===== DATA FOR ANALYSIS

-- ==== Sys2Proof/Safety.lean ====
section
/-! DEFINITION. The notions that claims about the machine are stated with: canonical memory, states in which nothing is due,
what is held while the device is in reset, and what a command completes with. -/
namespace Sys2Proof

/-- A memory is in its canonical form: addresses strictly rising, and no byte listed that reads 0 unlisted. -/
def Memory.wf (m : List Host.Cell) : Bool := Machine.mwfD (0 : Byte) m

namespace Machine.State

/-- Every byte memory of the state is in its canonical form: the scratchpad and the capture ring. -/
def memWf (s : State) : Bool := Memory.wf s.scp.mem && Memory.wf s.hbm.capRing

/-- Every register listed holds a value other than its reset value, and offsets rise. -/
def regsWf (s : State) : Bool := mwf s.regs && s.regs.all (fun e => decide (e.2 ≠ BitVec.ofNat 64 (resetOf e.1)))

/-- Nothing is due in `s`: no reaction waits, no load has failed, block TOW is off, the bits TIME and SEAL of CFG_READY show
what they should, and the link is not in L1.2. What a command leaves in such a state is what it did itself. -/
def calm (s : State) : Bool :=
  s.flt.due.isEmpty && s.boot.cmdFail.isNone && !s.towOn
    && (s.flag Reg.CFG_BOOT_STAT F.CFG_BOOT_STAT.NO_IMAGE || s.ready 6 == decide (2 ≤ s.tq ∧ s.tq ≤ 7))
    && s.ready 8 == (s.ready 7 && s.ready 0) && !s.hif.l12

/-- Source `n` reacts with none of BLK, CHIP and DEG (R445). -/
def mild (s : State) (n : Nat) : Bool := !(bitOf (s.react n) 2) && !(bitOf (s.react n) 3) && !(bitOf (s.react n) 5)

/-- Everything that a reset clears is clear (Table BOOT-7): all but the NVM's own records, the pins, the registers that keep
their cause bits, and the model's own fields. -/
def cleared (s : State) : Prop :=
  s.time = 0 ∧ s.stg = {} ∧ s.tim = {} ∧ s.ports = [] ∧ s.nextPkt = 0 ∧ s.nextRel = 1 ∧ s.pkts = [] ∧ s.prs = {} ∧ s.tab = {} ∧ s.scp = {}
    ∧ s.que = {} ∧ s.mtr = {} ∧ s.egr = {} ∧ s.ver = {} ∧ s.tow = {} ∧ s.wit = {} ∧ s.hif = {} ∧ s.flt = {} ∧ s.cnd = {}
    ∧ s.kpr = [] ∧ s.pmc = {} ∧ s.hbm = {} ∧ s.boot.running = false ∧ s.boot.loading = false ∧ s.sec.nonce = none
    ∧ (∀ off, off ≠ Reg.CFG_NVM_CTL → off ≠ Reg.CFG_RESET_CAUSE → off ≠ Reg.FLT_LAST_CHIP → s.rd off = resetOf off)

/-- While PWR_OK or RESET_N is low, everything that a reset clears is clear. -/
def resetInv (s : State) : Prop := s.inReset = true → s.cleared

/-- Every waiting command is well formed. -/
def queueInv (s : State) : Prop := ∀ i ∈ s.pending, Instr.wellFormed i = true

/-- A write to register `off` by an agent reaches its block: the device is out of reset, the agent may issue it, and neither
the readiness (R380) nor the protection table (R359) turns it away. -/
def reaches (s : State) (by_ : Agent) (off : Nat) : Bool :=
  !s.inReset && s.mayIssue by_ &&
    match by_ with
    | .host _ => (s.ready 15 || [0, 1, 18, 23].contains (blockOf off)) && s.permits (s.roleOf by_) 1 (off / 8) 1
    | _ => true

/-- Command `i` completes in `s`: `exec` answers a next state, which is what follows at once (`finish`) from a state `u` that
has the property `P`; where nothing was due and nothing is due in `u`, it is `u` itself. -/
def completes (i : Instr) (s : State) (P : State → Prop) : Prop :=
  ∃ u, exec i s = .next (finish s u) ∧ P u
    ∧ (s.calm = true → u.calm = true → exec i s = .next { u with pending := s.pending, pins := s.pins })

/-- Port `p` sends a frame of its own at once: it sends frames, none is in transmission, and no flow-control frame and no earlier frame
of its own is due (R318). -/
def sendsAtOnce (s : State) (p : Nat) : Prop :=
  s.maySend p = true ∧ (s.egress p).sending = none ∧ (s.egress p).ahead = []
    ∧ ∀ k, k < 8 → (mget {} s.que.pfc (8 * p + k)).owed = false

/-- `u` differs from `s` in registers alone, and in those only where `touched` says. -/
def onlyRegs (s u : State) (touched : Nat → Prop) : Prop :=
  (∃ regs, u = { s with regs := regs }) ∧ ∀ off, ¬ touched off → u.rd off = s.rd off

/-- Barge `n`, which is `b` with packet `p`, runs its next word `w`, of opcode `o`, to its end: no handler runs, no trap is claimed
first, the routine has the word's cycles left, the word has no double-bit error yet, and no register it reads is pending (R101,
R106, R113, R116, R126). -/
def runsNext (s : State) (n o : Nat) (p : Packet) (b : Barge) (w : Microword) : Prop :=
  s.inReset = false ∧ mfind s.prs.barges n = some b ∧ mfind s.pkts b.pkt = some p ∧ s.fetch p b = w ∧ Word.op w = o
    ∧ b.serving = none ∧ trapFirst b = false ∧ b.cycles < s.runLimit (n / 96) p
    ∧ b.cycles + s.wordCycles b w ≤ s.runLimit (n / 96) p ∧ s.csBad (n / 96) p b = false ∧ pendingRead b w = none

/-- The state after barge `n` has fetched a word with `errs` bits in error, not two: a corrected one is counted (R126). -/
def fetched (s : State) (n errs : Nat) : State := if errs = 1 then s.count (Ctr.PRS_CS_CORRECTED (n / 96)) else s

/-- The state after barge `n` has spent `c` engine cycles (Table PARSE-35). -/
def spent (s : State) (n c : Nat) : State := s.count (Ctr.PRS_CYCLES (n / 96)) c

/-- The barge after word `w` of `b`, held `held` cycles, where the opcode itself has made it `x`: its cycles, its cursor, which
never passes 256, and its next address, which is `succ` or what COND selects on the new flags (R106, R108). -/
def wordDone (s : State) (b : Barge) (w : Microword) (held : Nat) (x : Barge) (succ : Option Nat) : Barge :=
  let y := { x with
    cycles := b.cycles + s.wordCycles b w + held, skid := b.skid + 1,
    cursor := min 256 (x.cursor + if Word.at_ w 103 103 = 1 then (greg x (Word.srcA w)).toNat else Word.at_ w 111 104) }
  { y with pc := (succ.getD (if condHolds x (Word.cond w) then Word.alt w else Word.next w)) % 2 ^ 14 }

/-- Word `w` of `b`, barge `n`, has run from `s`, fetched with `errs` bits in error, and the opcode itself has made the barge `x`. -/
def wordRan (s u : State) (n errs : Nat) (b : Barge) (w : Microword) (x : Barge) (succ : Option Nat) : Prop :=
  u = ((s.fetched n errs).spent n (s.wordCycles b w)).setBarge n (s.wordDone b w 0 x succ)

/-- Barge `n` of packet `id` has ended its routine with exception code `exc`, 0 for none (R101, R112, R115): the barge is free, the
manifest is closed with the code in it, and an exception is raised. -/
def routineEnded (s u : State) (n id exc : Nat) : Prop :=
  mfind u.prs.barges n = none ∧ (exc ≠ 0 → u.sticky Src.PRS_EXCEPTION = true)
    ∧ ∃ p q, mfind s.pkts id = some p ∧ mfind u.pkts id = some q ∧ q.stage = .closed ∧ manGet q.manifest 39 36 = exc
      ∧ q.bytes = p.bytes ∧ q.stamp = p.stamp
      ∧ q.excAction = (if exc = 0 then 1 else
          bits (s.cfgAt (Reg.PRS_PROFILE (n / 96) p.profile) p.ver p.stamp) F.PRS_PROFILE.EXC_ACTION.hi F.PRS_PROFILE.EXC_ACTION.lo)

/-- The next command of a ring is `cmd`, of opcode `op`, and may run now (R159, R160). -/
def cmdNext (s : State) (keeper : Bool) (op : Nat) (cmd : Bytes) : Prop :=
  s.inReset = false ∧ s.ringReady keeper = true ∧ byteAt cmd 0 = op

/-- A ring's commands may change region `r`: its role has the right CMD and its agent holds the region (R161, R359). -/
def cmdMay (s : State) (keeper : Bool) (r : Nat) : Prop :=
  (keeper = true ∨ s.permits (s.roleOf (.host 0)) 4 r 2 = true) ∧ s.holder r = s.ringAgent keeper

/-- Command `cmd` of a ring has completed with `status` and what it returns (R159): the ring's head has advanced by one, the
host ring's image has its status byte and its reply, keeper firmware is given both, and the two sources are raised as the command and the status ask. -/
def cmdDone (s u : State) (keeper : Bool) (cmd : Bytes) (status : Nat) (reply : Option Bytes) : Prop :=
  (if keeper then u.tab.keeperHead = s.tab.keeperHead + 1
        ∧ u.out = s.out ++ [.cmdReply (s.tab.keeperHead % 65536) status (reply.getD [])]
    else
      let head := s.fld Reg.FWD_RING_CTL F.FWD_RING_CTL.HEAD
      let image := s.fld Reg.FWD_RING_BASE F.FWD_RING_BASE.ADDR * 128 + 128 * (head % s.ringSize)
      u.fld Reg.FWD_RING_CTL F.FWD_RING_CTL.HEAD = (head + 1) % 65536
        ∧ u.out = s.out ++ (reply.toList.map (fun r => Output.hostWrite 0 (image + 16) r))
          ++ [.hostWrite 0 (image + 1) (le 1 status)])
    ∧ (byteAt cmd 2 % 2 = 1 → u.sticky Src.FWD_CMD_DONE = true) ∧ (1 < status → u.sticky Src.FWD_CMD_ERR = true)

/-- No exact-match entry has changed. -/
def sameEntries (s u : State) : Prop := ∀ l, u.emAt l = s.emAt l

/-- No ternary row has changed. -/
def sameRows (s u : State) : Prop := ∀ e, mget {} u.tab.tc e = mget {} s.tab.tc e

/-- The agent and the register of a command that is a write to one register and has no effect beside that write's: every such row
but REGISTER_WRITE, whose register is its operand, a Swap, which also returns a value, and EVQ_ENABLE of a keeper core's own queue. -/
def writeOf : Instr → Option (Agent × Nat)
  | .chipReset by_ _ => some (by_, Reg.CFG_RESET)
  | .blockReset by_ _ => some (by_, Reg.CFG_RESET)
  | .nvmRead by_ _ => some (by_, Reg.CFG_NVM_CMD)
  | .nvmErase by_ _ => some (by_, Reg.CFG_NVM_CMD)
  | .nvmProgram by_ _ => some (by_, Reg.CFG_NVM_CMD)
  | .nvmCmdInvalid by_ v => if 1 ≤ v.toNat % 8 ∧ v.toNat % 8 ≤ 3 then none else some (by_, Reg.CFG_NVM_CMD)
  | .bootSelectorWrite by_ _ => some (by_, Reg.CFG_NVM_CTL)
  | .timStep by_ _ => some (by_, Reg.TIM_STEP)
  | .timSlew by_ _ => some (by_, Reg.TIM_SLEW)
  | .timIncr by_ _ => some (by_, Reg.TIM_INCR)
  | .ptpServoUpdate by_ _ => some (by_, Reg.TIM_PTP_OFS)
  | .freeRun by_ _ => some (by_, Reg.TIM_CTRL)
  | .timApply by_ _ => some (by_, Reg.TIM_APPLY)
  | .prtApply by_ _ => some (by_, Reg.PRT_APPLY)
  | .prsApply by_ _ => some (by_, Reg.PRS_APPLY)
  | .xmtApply by_ _ => some (by_, Reg.XMT_APPLY)
  | .tcmApply by_ _ => some (by_, Reg.TCM_APPLY)
  | .fwdApply by_ _ => some (by_, Reg.FWD_APPLY)
  | .mtrApply by_ _ => some (by_, Reg.MTR_APPLY)
  | .queApply by_ _ => some (by_, Reg.QUE_APPLY)
  | .schApply by_ _ => some (by_, Reg.SCH_APPLY)
  | .lckApply by_ _ => some (by_, Reg.LCK_APPLY)
  | .witApply by_ _ => some (by_, Reg.WIT_APPLY)
  | .towApply by_ _ => some (by_, Reg.TOW_APPLY)
  | .hbmApply by_ _ => some (by_, Reg.HBM_APPLY)
  | .prtCfgWrite by_ p _ => some (by_, Reg.PRT_CFG p)
  | .prtOctetWrite by_ o _ => some (by_, Reg.PRT_OCTET o)
  | .portDisable by_ p => some (by_, Reg.PRT_CFG p)
  | .prsProfileWrite by_ sl ix _ => some (by_, Reg.PRS_PROFILE sl ix)
  | .prsCsBankWrite by_ _ => some (by_, Reg.PRS_CS_BANK)
  | .ucodeLoadGo by_ _ => some (by_, Reg.PRS_CS_LOAD_CTL)
  | .queHaltWrite by_ _ => some (by_, Reg.QUE_CTL)
  | .schGlWrite by_ ix _ => some (by_, Reg.SCH_GL ix)
  | .fwdRingTailWrite by_ _ => some (by_, Reg.FWD_RING_CTL)
  | .claimWrite by_ r _ => some (by_, Reg.FWD_CLAIM r)
  | .claimForce by_ _ => some (by_, Reg.FWD_CLAIM_FORCE)
  | .verOpen by_ => some (by_, Reg.VER_CTL)
  | .verArm by_ => some (by_, Reg.VER_CTL)
  | .verAbortAll by_ => some (by_, Reg.VER_CTL)
  | .verAbortOpen by_ => some (by_, Reg.VER_CTL)
  | .verCtlInvalid by_ => some (by_, Reg.VER_CTL)
  | .witStop by_ => some (by_, Reg.WIT_CTL)
  | .witStart by_ => some (by_, Reg.WIT_CTL)
  | .pushHeadWrite by_ ix _ => some (by_, Reg.WIT_EXP_RING_HEAD ix)
  | .pullHeadWrite by_ _ => some (by_, Reg.WIT_PULL_HEAD)
  | .towPortCfgWrite by_ p _ => some (by_, Reg.TOW_PORT_CFG p)
  | .towHeal by_ _ => some (by_, Reg.TOW_CTL)
  | .nonce by_ _ => some (by_, Reg.SEC_OP)
  | .secOpen by_ _ => some (by_, Reg.SEC_OP)
  | .secClose by_ _ => some (by_, Reg.SEC_OP)
  | .ownerInstall by_ _ => some (by_, Reg.SEC_OP)
  | .ownerRelease by_ _ => some (by_, Reg.SEC_OP)
  | .ldevGen by_ _ => some (by_, Reg.SEC_OP)
  | .ldevInstall by_ _ _ => some (by_, Reg.SEC_OP)
  | .selftest by_ _ => some (by_, Reg.SEC_OP)
  | .zeroise by_ _ => some (by_, Reg.SEC_OP)
  | .protCommit by_ _ => some (by_, Reg.SEC_OP)
  | .secOpBadOp by_ _ _ => some (by_, Reg.SEC_OP)
  | .attestGo by_ => some (by_, Reg.SEC_ATTEST_CTL)
  | .dmaEnable by_ c _ => some (by_, Reg.HIF_DMA_CFG c)
  | .dmaDescTailWrite by_ c _ => some (by_, Reg.HIF_DMA_TAIL c)
  | .evqArm by_ q _ => some (by_, Reg.EVQ_IDX q)
  | .scpHandoverStart by_ b _ => some (by_, Reg.SCP_OWNER b)
  | .keeperCmdWrite by_ k _ _ => some (by_, Reg.KPR_CMD_DATA k)
  | .stickyClear by_ j _ => some (by_, Reg.FLT_STICKY j)
  | .lanternTest by_ _ => some (by_, Reg.FLT_CTL)
  | .fltInject by_ _ => some (by_, Reg.FLT_INJECT)
  | .ferryEnterRequest by_ _ => some (by_, Reg.FLT_FERRY_CTL)
  | .ferryRelease by_ _ => some (by_, Reg.FLT_FERRY_CTL)
  | .replanRequest by_ _ => some (by_, Reg.CND_CTL)
  | .snapArm by_ _ => some (by_, Reg.PMC_SNAP_CTL)
  | .snapCancel by_ _ => some (by_, Reg.PMC_SNAP_CTL)
  | .samplerCfgWrite by_ ix _ => some (by_, Reg.PMC_SAMPLE_CFG ix)
  | .evqEnable by_ q _ => if 4 ≤ q then some (by_, Reg.EVQ_CFG q) else none
  | _ => none

/-- SEC_OP shows that operation `op` has `status`, 1 while it runs (Table SEC-4). -/
def opShows (u : State) (op status : Nat) : Prop :=
  u.fld Reg.SEC_OP F.SEC_OP.LAST_OP = op ∧ u.fld Reg.SEC_OP F.SEC_OP.STATUS = status
    ∧ u.flag Reg.SEC_OP F.SEC_OP.BUSY = decide (status = 1)

/-- What the STG fields of register `off` are in force (R8). -/
def inForce (s : State) (off : Nat) : Nat := s.cfg off &&& accMask off .stg

/-- An APPLY of block `b` has gone from `s` to `u` (R8, R185, R188): where the block's check `bad` of the shadows finds nothing,
every STG field of the block is in force as written; else none has changed, and what the check names is raised. -/
def applied (s u : State) (b : Nat) (bad : Option (Nat × Nat)) : Prop :=
  (bad = none → ∀ off, blockOf off = b → u.inForce off = s.rd off &&& accMask off .stg)
    ∧ ∀ src payload, bad = some (src, payload) → u.sticky src = true ∧ ∀ off, u.inForce off = s.inForce off

end Machine.State
end Sys2Proof
end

==========

### INSTRUCTIONS TO FOLLOW
Only an exact copy of the lines from the beginning of the listing through the line with "namespace Machine.State", both included, belongs in the answer.

### RESPONSE TO THE EXERCISE
-- ==== Sys2Proof/Safety.lean ====
section
/-! DEFINITION. The notions that claims about the machine are stated with: canonical memory, states in which nothing is due,
what is held while the device is in reset, and what a command completes with. -/
namespace Sys2Proof

/-- A memory is in its canonical form: addresses strictly rising, and no byte listed that reads 0 unlisted. -/
def Memory.wf (m : List Host.Cell) : Bool := Machine.mwfD (0 : Byte) m

namespace Machine.State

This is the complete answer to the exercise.